### DESCRIPTION OF THE TASK
First find the line with "steps for ever. -/" in the entries below, then set down exactly every line through the line with "completed for ever. -/", that line included.
***** DATA PROVIDED *****
/-! ## Fair runs -/

/-- A run after START without RESET, fair to the core and to the sink (R164). -/
structure FairRun (ops : Nat → Instr) (states : Nat → State) : Prop where
  inv : CoreInv (states 0)
  started : (states 0).running = true
  run : infiniteRun ops states
  noReset : ∀ n, ops n ≠ .reset
  core : weaklyFair .core ops states
  sink : weaklyFair .sink ops states

namespace FairRun
variable {ops : Nat → Instr} {states : Nat → State}

theorem coreInv (h : FairRun ops states) (n : Nat) : CoreInv (states n) := by
  induction n with
  | zero => exact h.inv
  | succ n ih => exact ih.of_exec (h.run n)

theorem running (h : FairRun ops states) (n : Nat) : (states n).running = true := by
  induction n with
  | zero => exact h.started
  | succ n ih =>
    obtain hkeep | ⟨hset, -⟩ | ⟨-, hreset⟩ := exec_running (h.run n)
    · exact hkeep.trans ih
    · exact hset
    · exact absurd hreset (h.noReset n)

/-- The sink reads for ever. -/
theorem sread_again (h : FairRun ops states) (n : Nat) : ∃ m, n ≤ m ∧ ops m = .sread := by
  obtain ⟨m, hm, hsink⟩ := h.sink n fun m _ => by
    obtain ⟨t, ht⟩ := (h.coreInv m).sread_completes (h.running m)
    exact ⟨.sread, t, rfl, ht⟩
  refine ⟨m, hm, ?_⟩
  cases hop : ops m <;> simp [hop, agentOf] at hsink ⊢

/-- The core steps for ever. -/
theorem core_again (h : FairRun ops states) (n : Nat) : ∃ m, n ≤ m ∧ agentOf (ops m) = some .core :=
  h.core n fun m _ => by
    obtain ⟨q, hq⟩ := Option.isSome_iff_exists.1 (h.coreInv m).seqValid
    obtain ⟨t, ht⟩ := (h.coreInv m).core_completes hq
    exact ⟨seqOp q, t, agentOf_seqOp q, ht⟩

/-- Blocks are completed for ever. -/
theorem done_again (h : FairRun ops states) (n : Nat) : ∃ m b, n ≤ m ∧ (states m).done b = true := by
  obtain ⟨m, hm, hop, hlast⟩ := exists_of_progress
    (P := fun m => ops m = .sread ∧ (states m).sinkIdx.toNat + 1 = (states m).cfg.blockLen)
    (dist := fun m => wordsLeft (states m)) (n := n) h.sread_again
    (fun m _ _ hother => (wordsLeft_other hother (h.noReset m) (h.run m)).le)
    (fun m _ hmore hop => wordsLeft_sread (h.coreInv m) (fun hlast => hmore ⟨hop, hlast⟩) (hop ▸ h.run m))
  have hdone := (exec_sread_sinkIdx (hop ▸ h.run m)).2
  rw [if_pos hlast] at hdone
  exact ⟨m + 1, _, by omega, hdone⟩

/-- Without a CLEAR a completion goes on waiting. -/
theorem done_waits (h : FairRun ops states) {n : Nat} {b : Blk} (hclear : ∀ m, n ≤ m → ∀ k, ops m ≠ .clear k)
    (hdone : (states n).done b = true) (m : Nat) (hm : n ≤ m) : (states m).done b = true := by
  induction m, hm using Nat.le_induction with
  | base => exact hdone
  | succ m hm ih =>
    obtain hkeep | ⟨hset, -⟩ | ⟨-, hclr | hreset⟩ := exec_done b (h.run m)
    · exact hkeep.trans ih
    · exact hset
    · exact absurd hclr (hclear m hm b)
    · exact absurd hreset (h.noReset m)

/-- The core clears for ever: a completion that waited without end would bring the core to a CLEAR. -/
theorem clear_again (h : FairRun ops states) (n : Nat) : ∃ m b, n ≤ m ∧ ops m = .clear b := by
  by_contra hnone
  have hclear : ∀ m, n ≤ m → ∀ k, ops m ≠ .clear k := fun m hm k hop => hnone ⟨m, k, hm, hop⟩
  obtain ⟨i, b, hi, hdone⟩ := h.done_again n
  have hwaits := h.done_waits (fun m hm => hclear m (hi.trans hm)) hdone
  obtain ⟨m, hm, k, hop⟩ := exists_of_progress (P := fun m => ∃ k, ops m = .clear k)
    (dist := fun m => stepsToClear b (states m)) (n := i) h.core_again
    (fun m _ _ hother => (stepsToClear_other hother (h.noReset m) (h.run m)).le)
    (fun m hm _ hcore => stepsToClear_core (h.coreInv m) (h.running m) (hwaits m hm) hcore
      (hclear m (hi.trans hm)) (h.run m))
  exact hclear m (hi.trans hm) k hop

end FairRun

/-- Settles O55: every agent's step completes, and a fair run reads and clears again after every point. -/
theorem machineNeverStops : Obligations.MachineNeverStops := by
  unfold Obligations.MachineNeverStops
  refine ⟨fun s h => h.step_completes, fun ops states hinv hrun hinf hreset hcore hsink n => ?_⟩
  have h : FairRun ops states := ⟨hinv, hrun, hinf, hreset, hcore, hsink⟩
  exact ⟨h.sread_again n, h.clear_again n⟩

end Sys2Proof.Machine
end

section
/-! PROOFS, O6, O39, O40, O46 and O49. The sink's step SREAD: what it answers in each case, what it writes and what it
leaves unchanged (R165 to R171); and the held `cfg` port that every step but RESET asks for (R176). -/

namespace Sys2Proof.Machine

/-! ## What SREAD answers -/

/-- The sink has no step before playback (R165). -/
theorem exec_sread_of_not_running {s : State} (hrun : s.running = false) :
    exec .sread s = .refused .outOfStateStep := by
  simp only [exec, execSread, hrun, Bool.false_eq_true, if_false]

/-- SREAD at an index of its block looks at one word of BUF, whose absence is the model's fault (R32, R166). -/
theorem exec_sread_of_running {s : State} (hrun : s.running = true) (hidx : s.sinkIdx.toNat < s.cfg.blockLen) :
    exec .sread s =
      (bufRead s.buf (blkIdx s.sinkBlk * s.cfg.blockLen + s.sinkIdx.toNat)).elim (.fault .unwrittenBuf)
        fun w => .next (advanceSink (s.withOut (s.out ++ [w]))) := by
  simp only [exec, execSread, hrun, if_true, bufIndex_of_lt _ hidx]
  cases bufRead s.buf (blkIdx s.sinkBlk * s.cfg.blockLen + s.sinkIdx.toNat) with
  | none => rfl
  | some w => rfl

/-! ## What SREAD writes -/

/-- Inside its block the sink moves on by one word (R166). -/
theorem advanceSink_of_more {s : State} (hmore : s.sinkIdx.toNat + 1 ≠ s.cfg.blockLen) :
    advanceSink s = { s with sinkIdx := s.sinkIdx + 1#16 } :=
  if_neg hmore

/-- At the last word of its block the sink sets the block's flag, records an underrun if the other block still waits
for its refill, and turns to that block (R166, R167). -/
theorem advanceSink_of_last {s : State} (hlast : s.sinkIdx.toNat + 1 = s.cfg.blockLen) :
    advanceSink s = ((s.withUnderrun (s.done (otherBlk s.sinkBlk) || s.underrun)).withDone s.sinkBlk true).withSink
      (otherBlk s.sinkBlk) 0#16 := by
  rw [advanceSink, if_pos hlast, underrunAfter, Bool.or_comm]

/-- Settles O39: the sink's word by the read of BUF, its position and flags at a word inside the block and at the last
word of each. -/
theorem sreadResult : Obligations.SreadResult := by
  unfold Obligations.SreadResult
  refine fun s hidx => ⟨exec_sread_of_not_running, fun hrun hw => ?_, fun w hrun hw => ?_⟩
  · rw [exec_sread_of_running hrun hidx, hw]
    rfl
  · rw [exec_sread_of_running hrun hidx, hw]
    simp only [Option.elim_some, Bool.if_true_left, Bool.decide_eq_true]
    split
    next hlast =>
      rw [advanceSink_of_last (by simpa using hlast), State.withOut_sinkBlk]
      cases s.sinkBlk with
      | blkA => rfl
      | blkB => rfl
    next hmore =>
      rw [advanceSink_of_more (by simpa using hmore)]
      rfl

/-- Settles O40: where the sink runs every word is written, and elsewhere it has no step. -/
theorem sinkStepsIffRunning : Obligations.SinkStepsIffRunning := by
  unfold Obligations.SinkStepsIffRunning
  exact fun s h => ⟨⟨fun ⟨t, ht⟩ => (execSread_next ht).1, h.sread_completes⟩, exec_sread_of_not_running⟩

/-! ## What SREAD leaves unchanged -/

/-- The end of SREAD writes the flags and the sink's position alone (R169). -/
theorem advanceSink_frame (s : State) : advanceSink s = { s with
    doneA := (advanceSink s).doneA, doneB := (advanceSink s).doneB, underrun := (advanceSink s).underrun
    sinkBlk := (advanceSink s).sinkBlk, sinkIdx := (advanceSink s).sinkIdx } := by
  by_cases hlast : s.sinkIdx.toNat + 1 = s.cfg.blockLen
  · rw [advanceSink_of_last hlast]
    cases s.sinkBlk with
    | blkA => rfl
    | blkB => rfl
  · rw [advanceSink_of_more hlast]

/-- Settles O46: the word read joins `OUT`, and the advance writes the flags and the position alone. -/
theorem sinkWritesNoBlock : Obligations.SinkWritesNoBlock := by
  unfold Obligations.SinkWritesNoBlock
  intro s t h
  obtain ⟨-, a, w, -, -, rfl⟩ := execSread_next h
  refine ⟨?_, fun x => by rw [advanceSink_buf, State.withOut_buf]⟩
  rw [advanceSink_out]
  exact advanceSink_frame (s.withOut (s.out ++ [w]))

/-! ## The underrun flag -/

/-- No operation but SREAD and RESET writes `UNDERRUN` (R30). -/
theorem exec_keeps_underrun {i : Instr} {s t : State} (hs : i ≠ .sread) (hr : i ≠ .reset) (h : exec i s = .next t) :
    t.underrun = s.underrun := by
  cases exec_next h with
  | reset => exact absurd rfl hr
  | sread => exact absurd rfl hs
  | datapath _ d n r _ ht => simp [ht]
  | fill k q d dp a _ _ _ _ ht => simp [ht]
  | start _ ht => simp [ht]
  | poll k _ ht => simp [ht]
  | clear k q _ _ ht => simp [ht]

/-- What SREAD does to `UNDERRUN`: at the last word of a block it takes in the other block's flag (R167). -/
theorem exec_sread_underrun {s t : State} (h : exec .sread s = .next t) :
    t.underrun = if s.sinkIdx.toNat + 1 = s.cfg.blockLen then underrunAfter s s.sinkBlk else s.underrun := by
  obtain ⟨-, a, w, -, -, rfl⟩ := execSread_next h
  exact advanceSink_underrun _

/-- Settles O49: SREAD records the underrun at its block's last word, and no other operation touches the flag. -/
theorem underrunStickyAndExact : Obligations.UnderrunStickyAndExact := by
  unfold Obligations.UnderrunStickyAndExact
  intro i s t h hr
  by_cases hs : i = .sread
  · subst hs
    rw [exec_sread_underrun h]
    split
    next hlast => simp [underrunAfter, hlast]
    next hmore => simp [hmore]
  · simp [exec_keeps_underrun hs hr h, hs]

/-! ## The held configuration -/

/-- An operation fetched under a changed `cfg` port runs only if it is RESET (R176). -/
theorem step_of_fetch_changed {s s1 : State} {i : Instr} (h : fetch s = .ok (i, s1)) (hcfg : s1.cfgIn ≠ s1.cfg) :
    step s = if i = .reset then exec .reset s1 else .refused .configChanged := by
  rw [step_of_fetch h, if_pos hcfg]
  split
  next hr => rw [hr]
  next => rfl

/-- A step that completes under a changed `cfg` port is RESET (R176). -/
theorem reset_of_step_changed {s t : State} (hcfg : s.cfgIn ≠ s.cfg) (h : step s = .next t) :
    ∃ rest v d n, exec .reset ((s.withLine rest v d).withTick n) = .next t := by
  obtain ⟨i, s1, hexec, hhost, ⟨l, rest, -, -, rfl, -⟩ | ⟨-, rfl⟩⟩ := step_next h
  · obtain rfl := hhost.resolve_right fun hheld => hcfg hheld.1
    exact ⟨rest, l.v, l.d, s.tick, hexec⟩
  · obtain rfl := hhost.resolve_right fun hheld => hcfg hheld.1
    exact ⟨[], s.vIn, s.dIn, s.tick + 1, hexec⟩

/-- Settles O6: the line's operation and the free schedule's draw meet the changed port, and so does whatever else a
trace holds. -/
theorem changedConfigRefused : Obligations.ChangedConfigRefused := by
  unfold Obligations.ChangedConfigRefused
  refine fun s hcfg => ⟨fun l rest i ht hi hne => ?_, fun ht hseq => ?_, fun t h => reset_of_step_changed hcfg h⟩
  · rw [step_of_fetch_changed (fetch_op ht hi) hcfg, if_neg hne]
  · obtain ⟨q, hq⟩ := Option.isSome_iff_exists.1 (seqOfCode_isSome hseq)
    rw [freeScheduleStep s q ht hq, if_pos hcfg]

end Sys2Proof.Machine
end

section
/-! PROOFS, O54. What a step from a state of the invariant answers: a next state, or a refusal of the input
(60_exceptions.md R180, R182). The operations first, agent by agent, then the fetch before them. -/

namespace Sys2Proof.Machine

/-- The outcomes a state of the invariant can answer: a next state, or a refusal other than the two that only a
register out of its range can raise (R27, R52, R182). -/
inductive Permitted : Host.Outcome State Fault Refusal → Prop
  | next (t : State) : Permitted (.next t)
  | refused (r : Refusal) (hseq : r ≠ .reservedSeq) (hsrc : r ≠ .srcIndexOutOfRange) : Permitted (.refused r)

theorem permitted_iff (o : Host.Outcome State Fault Refusal) :
    Permitted o ↔ (∀ f, o ≠ .fault f) ∧ o ≠ .refused .reservedSeq ∧ o ≠ .refused .srcIndexOutOfRange := by
  constructor
  · rintro (t | ⟨r, hseq, hsrc⟩)
    · simp
    · simp [hseq, hsrc]
  · rintro ⟨hfault, hseq, hsrc⟩
    cases o with
    | next t => exact .next t
    | fault f => exact absurd rfl (hfault f)
    | refused r => exact .refused r (fun hr => hseq (hr ▸ rfl)) fun hr => hsrc (hr ▸ rfl)

theorem permitted_of_next {o : Host.Outcome State Fault Refusal} (h : ∃ t, o = .next t) : Permitted o := by
  obtain ⟨t, rfl⟩ := h
  exact .next t

/-! ## The operations -/

/-- RESET refuses an inadmissible port, in every state (R195). -/
theorem exec_reset_permitted (s : State) : Permitted (exec .reset s) := by
  simp only [exec, execReset]
  split
  · exact .next _
  · exact .refused _ (by decide) (by decide)

/-- Every datapath operation is total where UPS finds its source byte (R52, R180). -/
theorem CoreInv.datapathOp_completes {i : Instr} {s : State} (h : CoreInv s) (hi : agentOf i = none) :
    ∃ t, exec i s = .next t := by
  cases i with
  | reset | fill | start | poll | clear | sread => cases hi
  | sos | casc | req | fmt => exact ⟨_, rfl⟩
  | ups =>
    obtain ⟨v, d, hups⟩ := ups_answers h.admitted s.nanDraw fun _ => h.srcIdx
    exact ⟨_, exec_ups_of_some hups⟩
  | rpull =>
    obtain ⟨b, d, hrpull⟩ := rpull_answers h.admitted s.nanDraw fun _ => h.srcIdx
    exact ⟨_, execRpull_of_some hrpull⟩

/-- A core operation completes where `SEQ` selects it and is out of its state elsewhere (R138). -/
theorem CoreInv.core_permitted {i : Instr} {s : State} (h : CoreInv s) (hi : agentOf i = some .core) :
    Permitted (exec i s) := by
  obtain ⟨q, hq⟩ := Option.isSome_iff_exists.1 h.seqValid
  by_cases hop : seqOp q = i
  · exact permitted_of_next (hop ▸ h.core_completes hq)
  · rw [exec_core_refused hi (seqCode_of_seqOfCode hq) hop]
    exact .refused _ (by decide) (by decide)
*****
### ANSWER FOR THE TASK
/-- The core steps for ever. -/
theorem core_again (h : FairRun ops states) (n : Nat) : ∃ m, n ≤ m ∧ agentOf (ops m) = some .core :=
  h.core n fun m _ => by
    obtain ⟨q, hq⟩ := Option.isSome_iff_exists.1 (h.coreInv m).seqValid
    obtain ⟨t, ht⟩ := (h.coreInv m).core_completes hq
    exact ⟨seqOp q, t, agentOf_seqOp q, ht⟩

/-- Blocks are completed for ever. -/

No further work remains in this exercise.